What does the principle of storage limitation and erasure of data mean?
The principle of storage limitation from GDPR means that a company must erase personal data, when the personal data no longer necessary to process. According to the principle of storage limitation, companies shall not store personal data longer than necessary to fulfill the purpose of the processing. In other words, the Controller must delete personal data after a period of time and not store it indefinitely. Also, it means that a company should not store personal data longer than required.
The main rule about erasure is that a company should delete personal data, when they are no longer necessary. The general data protection regulation sets out the principle of storage limitation in Article 5 (e) of the GDPR.
Erasure of personal data to comply with the principle of storage limitation
The Controller need to erase personal data regularly. For example, when the data is no longer necessary to process. A company often process personal data in received and sent e-mails. Therefore, a company should erase e-mails regularly.

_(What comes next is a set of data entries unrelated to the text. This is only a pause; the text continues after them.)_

/-- The handle that a control request names. -/
def EngOp.handle : EngOp → Option Word
  | .res h _ => some h
  | .com _ h _ => some h
  | .len h _ => some h
  | .fork h => some h
  | .drop h => some h
  | .pre _ h _ => some h
  | .new _ => none
  | .query _ => none
  | .rsp _ _ _ => none
  | .gathV _ _ _ => none
  | .gathT _ _ => none
  | .sqGath _ _ _ _ => none

/-- Whether a control request on a REMOTE handle goes to the sequence's home (R312, R325): the others are refused at its own die. -/
def EngOp.reachesHome : EngOp → Bool
  | .len _ _ | .pre _ _ _ => true
  | .res _ _ | .com _ _ _ | .fork _ | .drop _ | .new _ | .query _ | .rsp _ _ _ | .gathV _ _ _ | .gathT _ _ | .sqGath _ _ _ _ => false

/-- The head of a sequence engine's queue served. -/
def State.serveSeq (s : State) (d : DieId) (q : EngReq) (asked : Bool) : State :=
  let s := match q.op.handle with
    | some h => if wbits h 16 48 ≠ 0 then s
      else if q.op.reachesHome then s.meetEntry d (wbits h 0 16) q.own else s.meetOwnEntry d (wbits h 0 16) q.own
    | none => s
  match q.op with
  | .new a => finishServe d q (s.serveNew d q a)
  | .res h n => finishServe d q (s.serveRes d q h n asked)
  | .com f h n => finishServe d q (s.serveCom d q f h n)
  | .len h x => finishServe d q (s.serveLen d q h x)
  | .fork h => finishServe d q (s.serveFork d q h asked)
  | .drop h => finishServe d q (s.serveDrop d q h)
  | .pre r h b => finishServe d q (s.servePre d q r h b)
  | .gathV td v tag => s.serveGather d q tag (some v) none 128 0 (s.gatherRuns d q.own (Desc.space td) (Desc.gatherLanes td) 36)
  | .gathT td t => s.serveGather d q (t.zeroExtend 4) none (some t) 4096 0
      (s.gatherRuns d q.own (Desc.space td) (Desc.gatherRows td) 40)
  | .sqGath td t mode b => s.serveGather d q (t.zeroExtend 4) none (some t) 4096 (wbits td[0] 0 16)
      (s.gatherSlots d q.own td mode b)
  | .query _ => s
  | .rsp _ _ _ => s

/-- Whether the sequence engine of a die can serve: a request stands at the head, the engine is free, and the head does not
wait for the mirror. -/
def State.seqServable (s : State) (d : DieId) : Option EngReq :=
  let k := s.die d
  match k.head false with
  | none => none
  | some q => if k.engineFree ≤ s.cycle && !k.mirrorOut.any (fun m => m.id = q.id) then some q else none

/-- `SEQ_REQUEST_SERVE` (R292, R315). -/
def execSeqRequestServe (d : DieId) (s : State) : Out :=
  match s.seqServable d with
  | some q => .next (s.serveSeq d q false)
  | none => .fault .noSuchItem

/-- `GATHER_FILL_DONE` (R317, R318, R321): the bytes are delivered, then the tag becomes ready. -/
def execGatherFillDone (d : DieId) (id : Nat) (s : State) : Out :=
  match (s.die d).fills.find? (fun f => f.id = id) with
  | none => .fault .noSuchItem
  | some f =>
    let s := s.modDie d (fun k => { k with fills := k.fills.filter (fun g => g.id ≠ id) })
    let s := match f.vreg with
      | some r => s.modCtx f.own (fun c => { (c.wv r (bytesVec f.data)) with tags := { c.tags with filled := c.tags.filled ++
          (match f.own with
          | .stage i => if (s.slot i).fst = FiringState.trapped ∨ (s.slot i).fst = FiringState.parked then [r] else []
          | .sup _ => []) } })
      | none => s
    let s := match f.tile, f.own with
      | some t, .stage i => s.modCore i.core (fun k => { k.mendMat (tileWords t.toNat ++ scaleWords t.toNat) with tiles := k.tiles.set t.toNat { k.tiles[t.toNat] with
          bytes := BitVec.ofNat 32768 (leNat f.data), scale := BitVec.ofNat 2048 (leNat (List.replicate 256 0x7F)) } })
      | _, _ => s
    .next (s.modCtx f.own (fun c => c.fillTag f.tag.toNat f.fail))

/-! ## The mirror (R433) -/

/-- A shadow entry of a die. -/
def Die.shadow (k : Die) (home : DieId) (h : Nat) : Option Shadow := k.shadows.find? (fun e => e.home = home && e.handle = h)

/-- A shadow entry put in place of an older one. -/
def Die.setShadow (k : Die) (e : Shadow) : Die :=
  { k with shadows := k.shadows.filter (fun x => !(x.home = e.home && x.handle = e.handle)) ++ [e] }

/-- A shadow entry gone, with its frames and table pages. -/
def Die.dropShadow (k : Die) (home : DieId) (h : Nat) : Die :=
  match k.shadow home h with
  | none => k
  | some e => { k with frames := (e.entry.table ++ e.entry.pages).foldl dropFrame k.frames,
                       shadows := k.shadows.filter (fun x => !(x.home = home && x.handle = h)) }

/-- The agent that the writes of a mirror are made for. -/
def mirrorAgent (d : DieId) : Agent := .sup { die := d, k := 0 }

/-- A forwarded request applied to the shadows of a die: the state, and whether the mirror holds it. -/
def State.applyMirror (s : State) (d home : DieId) (m : MirrorOp) : State × Bool :=
  let k := s.die d
  match m with
  | .create h size kv _ =>
    let k := k.dropShadow home h
    (s.setDie d (k.setShadow { home := home, handle := h, entry := { SeqEntry.free with st := 1, size := size, kv := kv } }), true)
  | .reserve h n _ => (match k.shadow home h with
    | none => (s, false)
    | some e => match k.take true e.entry (e.entry.res + n) with
      | none => (s, false)
      | some (fs, ps, frames) =>
        let s := s.setDie d ({ k with frames := frames }.setShadow { e with entry := e.entry.reserve n fs ps })
        ((fs.foldl (fun s f => s.zeroFrame d (mirrorAgent d) f e.entry.frameLen false) s).writeTable d (mirrorAgent d)
          (e.entry.reserve n fs ps) e.entry.table.length, true))
  | .commit h f n _ => (match k.shadow home h with
    | none => (s, true)
    | some e => match e.entry.commit f n with
      | none => (s, true)
      | some e' => (s.setDie d (k.setShadow { e with entry := e' }), true))
  | .fork h child _ => (match k.shadow home h with
    | none => (s, false)
    | some e => match k.forked true e.entry none with
      | none => (s, false)
      | some (ce, tail, frames) =>
        let s := s.setDie d ({ (k.dropShadow home child) with frames := frames }.setShadow
          { home := home, handle := child, entry := ce })
        let s := s.writeTable d (mirrorAgent d) ce 0
        (match tail with
        | some f => s.copyTail d (mirrorAgent d) e.entry f false
        | none => s, true))
  | .drop h _ => (s.setDie d (k.dropShadow home h), true)
  | .store h slotIx off data => (match k.shadow home h with
    | none => (s, true)
    | some e => match e.entry.table[slotIx / 16]? with
      | none => (s, true)
      | some f =>
        let addr := f + slotIx % 16 * e.entry.size + off
        let r := writeAround k.bad k.gallery addr data
        (s.setDie d { k with gallery := r.1, bad := r.2.1, badOnce := mendOnce k.badOnce addr data.length }, true))

/-- The host's copies that a forwarded request waits for at the mirror: those of what it writes, and of what it reads (R392). -/
def State.mirrorLines (s : State) (d home : DieId) (m : MirrorOp) : List Nat × List Nat :=
  let k := s.die d
  let words := fun (e : SeqEntry) (b : Nat) =>
    ((List.range (e.table.length - b)).flatMap (fun j => s.snooped d (e.tableWord (b + j)) 8 true)).dedup
  match m with
  | .create _ _ _ _ => ([], [])
  | .commit _ _ _ _ => ([], [])
  | .drop _ _ => ([], [])
  | .reserve h n _ => (match k.shadow home h with
    | none => ([], [])
    | some e => match k.take true e.entry (e.entry.res + n) with
      | none => ([], [])
      | some (fs, ps, _) => (fs.flatMap (fun f => s.snooped d f e.entry.frameLen true) ++
          words (e.entry.reserve n fs ps) e.entry.table.length, []))
  | .fork h _ _ => (match k.shadow home h with
    | none => ([], [])
    | some e => match k.forked true e.entry none with
      | none => ([], [])
      | some (ce, tail, _) => (tail.toList.flatMap (fun f => s.snooped d f e.entry.frameLen true) ++ words ce 0,
          tail.toList.flatMap (fun _ => s.snooped d (e.entry.table.getD (e.entry.c / 16) 0) e.entry.frameLen false)))
  | .store h slotIx off data => (match k.shadow home h with
    | none => ([], [])
    | some e => match e.entry.table[slotIx / 16]? with
      | none => ([], [])
      | some f => (s.snooped d (f + slotIx % 16 * e.entry.size + off) data.length true, []))

/-- The identity of a forwarded request that the originating die waits for. -/
def ackOf : MirrorOp → Option Nat
  | .reserve _ _ id => some id
  | .commit _ _ _ id => some id
  | .fork _ _ id => some id
  | .store _ _ _ _ => none
  | .create _ _ _ _ => none
  | .drop _ _ => none

/-- A forwarded request carried out, and answered where the originating die waits for it. -/
def State.doMirror (s : State) (d : DieId) (m : MirrorMsg) : State :=
  let r := s.applyMirror d m.src m.op
  match ackOf m.op with
  | some id => r.1.sendFlit d m.src 30 priLate (.mirrorAcknowledgement m.src id r.2)
  | none => r.1

/-- The oldest forwarded request that waits at a mirror is carried out, and those behind it, up to the first for which the host still
holds a line: that one's lines are asked of the host (R392). -/
def State.settleMirror (s : State) (d : DieId) : Nat → State
  | 0 => s
  | n + 1 =>
    match (s.die d).mirrorIn with
    | [] => s
    | m :: r =>
      let l := s.mirrorLines d m.src m.op
      if l = ([], []) then ((s.modDie d (fun k => { k with mirrorIn := r })).doMirror d m).settleMirror d n
      else (s.backInvalidate d.pkg l.1 true).backInvalidate d.pkg l.2 false
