/-- The digest that an image extends `MEAS0` with (R400): of its header and its body's hash (log 12). -/
def imageDigest (image : List Byte) : BitVec 384 :=
  match Config.imageHead image with
  | none => 0
  | some h => sha384 (h.signed.bytes ++ beBytes 48 (sha384 h.body).toNat)

/-- The security version number of an image. -/
def imageSvn (image : List Byte) : BitVec 32 :=
  match Config.imageHead image with
  | none => 0
  | some h => h.svn

/-- Whether the manifest's signature holds (R399, R430). -/
def manifestOk (pkg : Nat) (bytes : List Byte) : Bool := signedOk pkg (Config.manifestSigned bytes)

/-! ## Blocks -/

/-- A BOOT packet's bytes placed in a package, or XORed into it as parity (R431). -/
def State.placeBoot (s : State) (pkg : Nat) (parity : Bool) (k : Packet) : State :=
  let d : DieId := { pkg := pkg, die := k.bootDie }
  let bs := k.payload.take k.len
  let s := if k.bootImage then s.modBoot pkg (fun b => { b with
      extents := b.extents ++ [(k.bootDie, imageAddr (k.bootCore d) k.bootAddr, bs.length)] }) else s
  let c := k.bootCore d
  let addr := if c.isSome then k.bootAddr % 2 ^ 21 else k.bootAddr
  if parity then s.xorOther d c addr bs else s.putOther d c addr bs

/-- Whether a block is for a package: addressed to it, or to every package. -/
def Pkg.wants (p : Pkg) (b : BootBlock) : Bool := b.dst = 0x3FFF || b.dst = p.lpkg

/-- Whether a block is one that a hall's spare XORs into its parity: an image block of an active package of the hall (R431). -/
def Pkg.parityOf (p : Pkg) (pos : Nat) (b : BootBlock) : Bool :=
  wbits p.fabid 34 2 = 1 && b.image && b.dst ≠ p.lpkg &&
  match p.resolve b.dst with
  | some q => q / 32 = pos / 32
  | none => false

/-- Whether a block is one of an active package of a spare's hall that may hold its stair records and slot sections (R430). -/
def Pkg.hallBlock (p : Pkg) (pos : Nat) (b : BootBlock) : Bool :=
  wbits p.fabid 34 2 = 1 && !b.image && b.dst ≠ p.lpkg && b.dst ≠ 0x3FFF &&
  match p.resolve b.dst with
  | some q => q / 32 = pos / 32
  | none => false

/-- The blocks of the manifest that a package keeps or takes into its parity. -/
def Pkg.duties (p : Pkg) (pos : Nat) : List BootBlock :=
  match p.boot.manifest with
  | some m => m.blocks.filter (fun b => b.num ≠ 0 && (p.wants b || p.parityOf pos b || p.hallBlock pos b))
  | none => []

/-- An image put into the code store: a page that it replaces whole is without error (R367). -/
def Die.loadCode (k : Die) (page : Nat) (data : List Byte) : Die :=
  { k with
    codeStore := memWrite k.codeStore (page * 4096) data,
    codeBad := k.codeBad.filter (fun p => !(page ≤ p && (p + 1) * 4096 ≤ page * 4096 + data.length)),
    codeOnce := mendOnce k.codeOnce (page * 4096) data.length }

/-- A measurement register extended with the digest of an image. -/
def State.measure (s : State) (pkg n : Nat) (data : List Byte) : State :=
  s.modPkg pkg (fun p => { p with meas := p.meas.setIfInBounds n (extendMeas (p.meas.toList.getD n 0) (sha384 data)) })

/-- An image of a block that management has verified is measured and moved (R399, R400, R441); the stair is measured once it is
whole. -/
def State.applyMove (s : State) (pkg : Nat) (m : BootMove) : State :=
  match m with
  | .code die page data => (s.measure pkg 3 data).modDie { pkg := pkg, die := die } (fun k => k.loadCode page data)
  | .sup die k page data => ((s.measure pkg 1 data).modDie { pkg := pkg, die := die } (fun x => x.loadCode page data)).modBoot pkg
      (fun b => { b with supImages := b.supImages ++ [(die, k, page, data.length)] })
  | .stair die addr data => s.putOther { pkg := pkg, die := die } none addr data
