/-- A mailbox command that waits for completion writes completes with the last of them (R398). -/
def State.settleMailbox (s : State) (pkg id : Nat) : State :=
  let p := s.pkg pkg
  if id ∉ p.mailboxWaits then s
  else
    let waits := p.mailboxWaits.filter (· ≠ id)
    let s := s.modPkg pkg (fun p => { p with mailboxWaits := waits })
    if p.mailboxCode.isNone ∧ waits = [] then s.complete pkg cxlSuccess [] else s

/-- `RING_TEARDOWN` (R398): `GEN` is set at once; the command completes once every completion write checked before has been
performed. -/
def execRingTeardown (pkg ring : Nat) (gen : BitVec 32) (s : State) : Out :=
  mailboxCmd pkg false s (fun s =>
    if ring < 8 then
      let waits := (s.pkg pkg).completions
      let s := s.modPkg pkg (fun p => { p with hring := tset p.hring ring (wput (tget p.hring ring 0) 0 32 gen.toNat) })
      if waits = [] then s.complete pkg cxlSuccess []
      else s.modPkg pkg (fun p => { p with mailbox := [], mailboxCode := none, mailboxWaits := waits })
    else s.complete pkg cxlInvalid [])

/-- The address of an entry of the orphan log (R397): entries lie in the gallery of the landing die. -/
def Pkg.orphanAddr (p : Pkg) (n : Nat) : Nat := p.horph.toNat % 2 ^ 28 / 128 * 128 + 256 * (n % wbits p.horph 48 16)

/-- The places of some entries of the orphan log. -/
def Pkg.orphanRuns (p : Pkg) (first count : Nat) : List Nat := (List.range count).map (fun i => p.orphanAddr (first + i))

/-- The host's copies that a read of orphan entries waits for (R392). -/
def State.orphanReadLines (s : State) (pkg first count : Nat) : List Nat :=
  let p := s.pkg pkg
  (p.orphanRuns first count).flatMap (fun a => s.snooped { pkg := pkg, die := p.landing.getD 0 } a 256 false)

/-- Orphan entries read and returned: errors of their words are met (R366, R367; log 93). -/
def State.readOrphans (s : State) (pkg first count : Nat) : State :=
  let p := s.pkg pkg
  let d : DieId := { pkg := pkg, die := p.landing.getD 0 }
  ((p.orphanRuns first count).foldl (fun s a => s.meetOther d none a 256) s).complete pkg cxlSuccess
    ((p.orphanRuns first count).flatMap (fun a => memRead (s.die d).gallery a 256))

/-- `ORPHAN_READ` (R388): at most eight entries; an empty log has none. The command waits for the host's copies of the lines (R392). -/
def execOrphanRead (pkg first count : Nat) (s : State) : Out :=
  mailboxCmd pkg false s (fun s =>
    let p := s.pkg pkg
    if 8 < count then s.complete pkg cxlInvalid []
    else if wbits p.horph 48 16 = 0 then s.complete pkg cxlSuccess []
    else if s.orphanReadLines pkg first count = [] then s.readOrphans pkg first count
    else s.modPkg pkg (fun p => { p with mailbox := [], mailboxCode := none, orphanAsk := some (first, count) }))

/-- An `ORPHAN_READ` that waits asks the host for the lines that it still holds, or is carried out (R392). -/
def State.settleOrphan (s : State) (pkg : Nat) : State :=
  match (s.pkg pkg).orphanAsk with
  | none => s
  | some a =>
    let ls := s.orphanReadLines pkg a.1 a.2
    if ls ≠ [] then s.backInvalidate pkg ls false
    else (s.modPkg pkg (fun p => { p with orphanAsk := none })).readOrphans pkg a.1 a.2

/-- `MGMT_READ` (R388): as a supervisor core's `LD.G.d` on the control space. -/
def execMgmtRead (pkg die addr : Nat) (s : State) : Out :=
  mailboxCmd pkg false s (fun s =>
    let d : DieId := { pkg := pkg, die := die }
    match (if die < 8 ∧ addr % 8 = 0 then s.ctlReg d addr else none) with
    | none => s.complete pkg cxlInvalid []
    | some r =>
      let s' := match r with
        | .evpop n => s.modSup (supOf d n) (fun u => { u with events := u.events.drop 1 })
        | _ => s
      s'.complete pkg cxlSuccess (leBytes 8 (s.readReg d r).toNat))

A company may also store personal data in different and several storage locations. For example, business systems, local storage in a work computer, notes, work phone, servers, backup files, e-mail, cloud storage, etc.
In addition, the company needs to be able to prove that they comply with the GDPR and carry out thinning. For example, the controller can create a logbook and make notes in it, every time an erasure takes place. The Controller can thus note why the erasure takes place. And also note from which storage location it was deleted, how many personal data were erased, etc.
Companies should also create a logbook for personal data breaches. In some cases, a company must report personal data breach to a Supervisory Authority within 72 hours.